In the rest of this post, I will explain how our tracking method
works, what challenges we faced, and why various design decisions
were made. One overriding theme throughout our development has been
to keep the method simple so that it is easier to understand its
behavior, to optimize its performance, and to make future
enhancements. We could approach the problem using standard
sledgehammers, such as the Kalman filter [4]
or particle filters
[1], but these require significant modeling assumptions and
adjustment to reach their theoretical benefits. For example, the
Kalman filter is the optimal estimator for linear systems with
linear measurements and Gaussian noise, but their performance
outside of that range is not guaranteed. Furthermore, the method is
appropriate for systems with a lower sampling rate and a high
degree of predictability due to a stronger motion model. Particle
filters are more suited for problems in which the world state is
enormous, which might include, for example, models of the
surrounding obstacles (think about robots mapping their
environment). Another alternative, which arises from classical
linear filtering theory, is the complementary filter, which
combines high-pass filtering of gyroscope data with low-pass
filtering of accelerometer data.

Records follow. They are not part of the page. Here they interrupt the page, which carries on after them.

/-- The next block is emitted from the input at hand: zlib header first, the trailer after the final block; a block that went out stored
for want of verification is counted and reported (R245, R246, R249). -/
def State.cmpEmit (s : State) (n : Fin 2) (redo : Bool) (j : CJob) : State :=
  let e := s.get (CMP_CFG_EFFORT n)
  let inp := s.cmpInput n j
  let size := 2 ^ (12 + s.get (CMP_CFG_BLOCK_LOG2 n))
  let block := (inp.drop j.done).take size
  let final := j.inp.ended && decide (inp.length ≤ j.done + block.length)
  let flg := 64 * min e 3
  let j := if j.started then j else { j with started := true, staged := [0x78, BitVec.ofNat 8 (flg + (31 - (0x7800 + flg) % 31) % 31)] }
  let r := j.putBlock e ((inp.take j.done).reverse.take 32768) block final redo
  let s := if r.2 then (s.bump (CMP_REDO_VERIFY_REDO n)).raise evCMP_VERIFY_REDO n 0 else s
  let j := r.1
  let j := { j with done := j.done + block.length, final := final }
  let j := if final then { j.align with staged := j.align.staged ++ beBytes 4 (adler32 inp) } else j
  (s.modCmp n (fun g => { g with job := some j })).cmpFlush n j

/-- Whether the input at hand is enough for the next block: a whole block and a byte that follows it, which tells that it is not the
last, or all of the input (R247). -/
def State.cmpEnough (s : State) (n : Fin 2) (j : CJob) : Bool :=
  j.inp.ended || decide (j.done + 2 ^ (12 + s.get (CMP_CFG_BLOCK_LOG2 n)) < (s.cmpInput n j).length)

/-- Input taken until it is enough for the next block; the second component says that it is. -/
def State.cmpPull (n : Fin 2) : Nat → State → State × Bool
  | 0, s => (s, false)
  | f + 1, s =>
    match s.cmps[n].job with
    | none => (s, false)
    | some j =>
      if s.cmpEnough n j then
        if j.inp.failed then (s.cmpEnd n 0x0E, false)
        else if j.inp.ended && s.cmpBox n && decide (j.inp.bytes.length ≠ s.get (CMP_CFG_LINES n) * s.get (CMP_CFG_LINE_BYTES n)) then (s.cmpEnd n 0x11, false)
        else (s, true)
      else
        let b := s.backTaken (cmpNo n) j.inp
        let s := b.1.modCjob n (fun j => { j with inp := b.2 })
        match s.pullIn (cmpNo n) b.2 with
        | .stall => (s, false)
        | .wait s => (s.cmpSt n .inWait, false)
        | .bus s => (s.cmpBus n, false)
        | .got i s => State.cmpPull n f ((s.modCjob n (fun j => { j with inp := i })).cmpSt n .run)

/-- A block is verified and written out, or re-emitted stored after a mismatch (R249). -/
def State.cmpBlock (s : State) (n : Fin 2) (redo : Bool) : State :=
  match s.cmps[n].job with
  | none => s
  | some j =>
    if s.cmps[n].st ≠ .run ∨ j.ending.isSome ∨ j.stopping ∨ j.final ∨ j.staged ≠ [] then s
    else
      let f := s.cmpFirst n j
      if !f.2 then f.1
      else
        let p := State.cmpPull n 4096 f.1
        if !p.2 then p.1
        else match p.1.cmps[n].job with
          | none => p.1
          | some j => p.1.cmpEmit n redo j

/-- A compressor that waited goes on: staged bytes first. -/
def State.cmpGo (s : State) (n : Fin 2) : State :=
  match s.cmps[n].job with
  | none => s
  | some j =>
    match j.ending with
    | some c => if j.out.isSome then s else s.cmpEnd n c
    | none => if j.stopping || (j.staged.isEmpty && !j.final) then s else s.cmpFlush n j

/-- START refused with PARAM: CMPn_CFG invalid, COMPAT in container mode, or a first output buffer under 32 bytes (R248,
CMPn_CFG). -/
def State.cmpParam (s : State) (n : Fin 2) : Bool :=
  let lines := s.get (CMP_CFG_LINES n)
  let lb := s.get (CMP_CFG_LINE_BYTES n)
  let small := match s.readDesc (s.ringDesc (cmpNo n) 0x20) with
    | .ok d _ => d.own && decide (0 < d.len ∧ d.len < 32)
    | _ => false
  decide (lines = 0 ∨ 32 < lines ∨ lb = 0 ∨ 4096 < lb ∨ s.get (CMP_CFG_FILTER n) = 3) ||
    (s.cmpBox n && (s.flag (CMP_CTRL_COMPAT n) || small))

/-- Leave granted or refused to a compressor (R236). -/
def State.cmpGranted (s : State) (n : Fin 2) : State := if s.cmps[n].st = .weir then s.cmpSt n .run else s

/-- See `cmpGranted`. -/
def State.cmpRefused (s : State) (n : Fin 2) : State :=
  if s.cmps[n].st = .weir then (s.set1 (CMP_STAT_WEIR_REFUSED n)).modCmp n (fun g => { g with st := .idle, job := none }) else s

For a comparison of these
approaches to Kalman filters, see [3]. Our approach is similar in
spirit to complementary filtering, but due to the power of modern
computers, we can run algorithms in each iteration that are
specific to our tracking problem.
Integrating gyroscope readings
The gyroscope inside of the Rift measures the head’s orientation
change at a rate of 1000 times a second. The software needs to
compute the current head orientation, given the previously “known”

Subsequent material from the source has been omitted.